**What is needed:**
Extract each line of the data below exactly as written.

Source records
**********
-- ==== Sys2Proof/Machine/Boundary.lean ====
section
/-! DEFINITION. The shift boundary (R65): the report's counters (R68), swaps (R135), the end of void causes (R83), restores (R214)
and key switches (R218). -/

namespace Sys2Proof.Machine

/-- The next boundary: the present cycle, if it is one that has not been taken, else the next multiple of the shift's length. -/
def State.nextBoundary (s : State) : Nat := s.nextEdge s.shiftLen s.sch.lastBoundary

/-- Own slots of a scheduled thread that have passed without an issue count as stalls of the shift that ends. -/
def State.countStalls (s : State) (t : Nat) : State :=
  let x := s.thread t
  if !(s.threadsRun t && s.isSched t) then s else
  let i := x.slotAt (s.cfg.active.schedSlots t) (s.sch.ft.toNat / 2)
  if i ≤ x.own then s else (s.count (Cnt.thread t 1) (i - x.own)).modThread t fun y => { y with own := i }

/-- The cycles for which the request in front of a host memory port has waited count in the shift that ends (R696). -/
def State.tallyStalls (s : State) : State :=
  (List.range 8).foldl (fun a p =>
    let x := a.hmpPort p
    if x.reqs.isEmpty then a else (a.count (Cnt.hmp p 7) (a.now - x.validAt)).setHmp p { x with validAt := max x.validAt a.now }) s

/-- The IDs held when a shift begins are the first value of its OUTST_MAX (R696). -/
def State.countHeld (s : State) : State :=
  (List.range 8).foldl (fun a p =>
    let n := (a.hmpPort p).reads.length + (a.hmpPort p).writes.length
    if n = 0 then a else a.countMax (Cnt.hmp p 6) n) s

/-- The counters go to their shadows and restart, with the header of the shift that ends at boundary `n` (R65, R68, R78). -/
def State.shadowCounters (s : State) (n : Nat) (swapped : Bool) : State :=
  let hdr := s.reportHeader n swapped
  let s1 := s.modSch fun x => { x with
    shadow := x.counters, shadowHdr := hdr, counters := [], saturated := false, voidCauses := 0, voidFirst := none, droopEvents := 0
    droopCycles := 0 }
  (s1.modCrp fun c => { c with holdStart := c.holdStart.map fun _ => s.now }).setB F.SCH_RPT_STAT_FILLING true

/-- A group at the boundary: a SWAP disagreement shows (R71), and causes whose condition has ended end (R83). The void of a
degraded width ends at the boundary that restores full width (DESIGN CHOICE, log entry 89). -/
def State.boundaryGroup (s : State) (g : Nat) : State :=
  let x := s.schGroup g
  let bad := x.mismatchAtB
  let planVoid := bad || (x.voidPlan && x.planDiffers)
  let s1 := s.modSg g fun y => { y with
    mismatchAtB := false
    planDiffers := y.planDiffers || bad
    planOk := if bad then 0 else y.planOk
    voidPlan := planVoid
    voidTrain := y.voidTrain && !(s.lgUp g && !s.flag (F.SCH_LGn_PEER_DELAY_MISMATCH g))
    voidWidth := y.voidWidth && s.flag (F.LNK_LGn_STAT_DEGRADED g) }
  s1.setB (F.SCH_LGn_PEER_PLAN_MISMATCH g) planVoid

/-- The plan ID agrees on all groups (R83). -/
def State.plansAgree (s : State) : Bool :=
  (List.range 8).all fun g => !s.lgUp g || (!(s.schGroup g).planDiffers && !s.flag (F.SCH_LGn_PEER_PLAN_MISMATCH g))

/-- The endpoint-wide causes at the boundary (R83): `cancelled` says that a swap was cancelled for this boundary. -/
def State.boundaryCauses (s : State) (cancelled : Bool) : State :=
  let c (a : State) (x : Fld) (b : Bool) : State := if a.flag x = b then a else a.setCause x b
  let s1 := if s.running then c s F.SCH_CLS_STAT_MODE false else s
  let s2 := if s1.inBudget then c s1 F.SCH_CLS_STAT_LOCK false else s1
  let s3 := c (c s2 F.SCH_CLS_STAT_DROOP false) F.SCH_CLS_STAT_PSUSP s2.schedHalted
  let s4 := if cancelled then c s3 F.SCH_CLS_STAT_SWAP_CANCEL true
    else if s3.plansAgree then c s3 F.SCH_CLS_STAT_SWAP_CANCEL false else s3
  if s4.f F.GLB_TND_STAT_PCAUSE = 0 then c s4 F.SCH_CLS_STAT_TANDEM false else s4

/-- The tandem port at a swap (R414): a pair whose blocks both swap is joined; a block in SOLO whose partner does not begins again,
and one whose new image is no tandem image is OFF. -/
def State.tandemSwap (s : State) : State :=
  let both := s.tnd.ready && s.tnd.pReady
  if !s.tandemImage then s.setTndState TND.off
  else if s.tnd? = TND.solo ∨ s.tnd? = TND.wait then
    (if both then s.tandemJoin else (s.setTndState TND.off).tandemBegin)
  else s.tandemBegin

/-- Whether the staged image becomes active at boundary `n`: it is armed for that one and its swap is pending (R65). -/
def State.swapsAt (s : State) (n : Nat) : Bool :=
  s.flag F.SCH_BSTAT_SWAP_PEND && s.cfg.armedFor == some n && s.cfg.staged.hdr.isSome

/-- The swap, or its absence, at boundary `n` (R65, R70, R135). A cancelled image is dropped where its half has failed. -/
def State.boundarySwap (s : State) (n : Nat) : State :=
  if s.swapsAt n then s.swapImage.tandemSwap
  else
    let s1 := s.setB F.SCH_BSTAT_SWAP_DONE false
    if s1.staged = SG.pending ∧ s1.sch.cancelled = some n then
      (s1.setStaged (if s1.cfg.staged.hdr.isSome then SG.valid else SG.empty)).modCfg fun c => { c with
        armedFor := none, hdrArms := c.hdrArms && c.staged.hdr.isSome }
    else s1

/-- SHIFT_BOUNDARY (R65). For a cause that applies when the shift begins, VOID_FIRST is the boundary's fabric time (DESIGN CHOICE,
log entry 90). -/
def execShiftBoundary (s : State) : Host.Outcome State Fault Refusal :=
  if !s.crp.mainUp then done s else
  let s1 := (s.passFt s.nextBoundary).modSch fun x => { x with lastBoundary := some x.ft }
  let n := s1.shiftNo
  let cancelled := s1.sch.cancelled == some n
  let swaps := s1.swapsAt n
  let s2 := (List.range 128).foldl (fun a t => a.countStalls t) s1.tallyBusy.tallyStalls
  let s3 := (if s2.planLive then s2.count (Cnt.sch 6) (s2.shiftLen / 512) else s2).shadowCounters n swaps |>.countHeld
  let s3' := { s3 with lnk := { s3.lnk with landK := [], landPrev := s3.lnk.landK } }
  let s4 := s3'.allGroups fun a g => (a.boundaryRestore g n).boundaryGcm g n
  let s5 := (s4.boundarySwap n).planError 1
  let s6 := if s5.cfg.firstPending && s5.running then s5.modCfg fun c => { c with firstPending := false } else s5
  let s7 := s6.modSch fun x => { x with cancelled := if cancelled then none else x.cancelled }
  let s8 := (((s7.allGroups State.boundaryGroup).refreshVoid).boundaryCauses cancelled).settleCauses
  let cls := s8.reg R.SCH_CLS_STAT
  done ((s8.modSch fun x => { x with
    voidCauses := cls, voidFirst := if cls = 0 then none else some x.ft }).modTnd fun x => { x with ready := false, pReady := false })

end Sys2Proof.Machine
end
**********
**Your solution:**
-- ==== Sys2Proof/Machine/Boundary.lean ====
section
/-! DEFINITION. The shift boundary (R65): the report's counters (R68), swaps (R135), the end of void causes (R83), restores (R214)
and key switches (R218). -/

namespace Sys2Proof.Machine

/-- The next boundary: the present cycle, if it is one that has not been taken, else the next multiple of the shift's length. -/
def State.nextBoundary (s : State) : Nat := s.nextEdge s.shiftLen s.sch.lastBoundary

/-- Own slots of a scheduled thread that have passed without an issue count as stalls of the shift that ends. -/
def State.countStalls (s : State) (t : Nat) : State :=
  let x := s.thread t
  if !(s.threadsRun t && s.isSched t) then s else
  let i := x.slotAt (s.cfg.active.schedSlots t) (s.sch.ft.toNat / 2)
  if i ≤ x.own then s else (s.count (Cnt.thread t 1) (i - x.own)).modThread t fun y => { y with own := i }

/-- The cycles for which the request in front of a host memory port has waited count in the shift that ends (R696). -/
def State.tallyStalls (s : State) : State :=
  (List.range 8).foldl (fun a p =>
    let x := a.hmpPort p
    if x.reqs.isEmpty then a else (a.count (Cnt.hmp p 7) (a.now - x.validAt)).setHmp p { x with validAt := max x.validAt a.now }) s

/-- The IDs held when a shift begins are the first value of its OUTST_MAX (R696). -/
def State.countHeld (s : State) : State :=
  (List.range 8).foldl (fun a p =>
    let n := (a.hmpPort p).reads.length + (a.hmpPort p).writes.length
    if n = 0 then a else a.countMax (Cnt.hmp p 6) n) s

/-- The counters go to their shadows and restart, with the header of the shift that ends at boundary `n` (R65, R68, R78). -/
def State.shadowCounters (s : State) (n : Nat) (swapped : Bool) : State :=
  let hdr := s.reportHeader n swapped
  let s1 := s.modSch fun x => { x with
    shadow := x.counters, shadowHdr := hdr, counters := [], saturated := false, voidCauses := 0, voidFirst := none, droopEvents := 0
    droopCycles := 0 }
  (s1.modCrp fun c => { c with holdStart := c.holdStart.map fun _ => s.now }).setB F.SCH_RPT_STAT_FILLING true

/-- A group at the boundary: a SWAP disagreement shows (R71), and causes whose condition has ended end (R83). The void of a
degraded width ends at the boundary that restores full width (DESIGN CHOICE, log entry 89). -/
def State.boundaryGroup (s : State) (g : Nat) : State :=
  let x := s.schGroup g
  let bad := x.mismatchAtB
  let planVoid := bad || (x.voidPlan && x.planDiffers)
  let s1 := s.modSg g fun y => { y with
    mismatchAtB := false
    planDiffers := y.planDiffers || bad
    planOk := if bad then 0 else y.planOk
    voidPlan := planVoid
    voidTrain := y.voidTrain && !(s.lgUp g && !s.flag (F.SCH_LGn_PEER_DELAY_MISMATCH g))
    voidWidth := y.voidWidth && s.flag (F.LNK_LGn_STAT_DEGRADED g) }
  s1.setB (F.SCH_LGn_PEER_PLAN_MISMATCH g) planVoid

/-- The plan ID agrees on all groups (R83). -/
def State.plansAgree (s : State) : Bool :=
  (List.range 8).all fun g => !s.lgUp g || (!(s.schGroup g).planDiffers && !s.flag (F.SCH_LGn_PEER_PLAN_MISMATCH g))

/-- The endpoint-wide causes at the boundary (R83): `cancelled` says that a swap was cancelled for this boundary. -/
def State.boundaryCauses (s : State) (cancelled : Bool) : State :=
  let c (a : State) (x : Fld) (b : Bool) : State := if a.flag x = b then a else a.setCause x b
  let s1 := if s.running then c s F.SCH_CLS_STAT_MODE false else s
  let s2 := if s1.inBudget then c s1 F.SCH_CLS_STAT_LOCK false else s1
  let s3 := c (c s2 F.SCH_CLS_STAT_DROOP false) F.SCH_CLS_STAT_PSUSP s2.schedHalted
  let s4 := if cancelled then c s3 F.SCH_CLS_STAT_SWAP_CANCEL true
    else if s3.plansAgree then c s3 F.SCH_CLS_STAT_SWAP_CANCEL false else s3
  if s4.f F.GLB_TND_STAT_PCAUSE = 0 then c s4 F.SCH_CLS_STAT_TANDEM false else s4

/-- The tandem port at a swap (R414): a pair whose blocks both swap is joined; a block in SOLO whose partner does not begins again,
and one whose new image is no tandem image is OFF. -/
def State.tandemSwap (s : State) : State :=
  let both := s.tnd.ready && s.tnd.pReady
  if !s.tandemImage then s.setTndState TND.off
  else if s.tnd? = TND.solo ∨ s.tnd? = TND.wait then
    (if both then s.tandemJoin else (s.setTndState TND.off).tandemBegin)
  else s.tandemBegin

/-- Whether the staged image becomes active at boundary `n`: it is armed for that one and its swap is pending (R65). -/
def State.swapsAt (s : State) (n : Nat) : Bool :=
  s.flag F.SCH_BSTAT_SWAP_PEND && s.cfg.armedFor == some n && s.cfg.staged.hdr.isSome

/-- The swap, or its absence, at boundary `n` (R65, R70, R135). A cancelled image is dropped where its half has failed. -/
def State.boundarySwap (s : State) (n : Nat) : State :=
  if s.swapsAt n then s.swapImage.tandemSwap
  else
    let s1 := s.setB F.SCH_BSTAT_SWAP_DONE false
    if s1.staged = SG.pending ∧ s1.sch.cancelled = some n then
      (s1.setStaged (if s1.cfg.staged.hdr.isSome then SG.valid else SG.empty)).modCfg fun c => { c with
        armedFor := none, hdrArms := c.hdrArms && c.staged.hdr.isSome }
    else s1

/-- SHIFT_BOUNDARY (R65). For a cause that applies when the shift begins, VOID_FIRST is the boundary's fabric time (DESIGN CHOICE,
log entry 90). -/
def execShiftBoundary (s : State) : Host.Outcome State Fault Refusal :=
  if !s.crp.mainUp then done s else
  let s1 := (s.passFt s.nextBoundary).modSch fun x => { x with lastBoundary := some x.ft }
  let n := s1.shiftNo
  let cancelled := s1.sch.cancelled == some n
  let swaps := s1.swapsAt n
  let s2 := (List.range 128).foldl (fun a t => a.countStalls t) s1.tallyBusy.tallyStalls
  let s3 := (if s2.planLive then s2.count (Cnt.sch 6) (s2.shiftLen / 512) else s2).shadowCounters n swaps |>.countHeld
  let s3' := { s3 with lnk := { s3.lnk with landK := [], landPrev := s3.lnk.landK } }
  let s4 := s3'.allGroups fun a g => (a.boundaryRestore g n).boundaryGcm g n
  let s5 := (s4.boundarySwap n).planError 1
  let s6 := if s5.cfg.firstPending && s5.running then s5.modCfg fun c => { c with firstPending := false } else s5
  let s7 := s6.modSch fun x => { x with cancelled := if cancelled then none else x.cancelled }
  let s8 := (((s7.allGroups State.boundaryGroup).refreshVoid).boundaryCauses cancelled).settleCauses
  let cls := s8.reg R.SCH_CLS_STAT
  done ((s8.modSch fun x => { x with
    voidCauses := cls, voidFirst := if cls = 0 then none else some x.ft }).modTnd fun x => { x with ready := false, pReady := false })

end Sys2Proof.Machine
end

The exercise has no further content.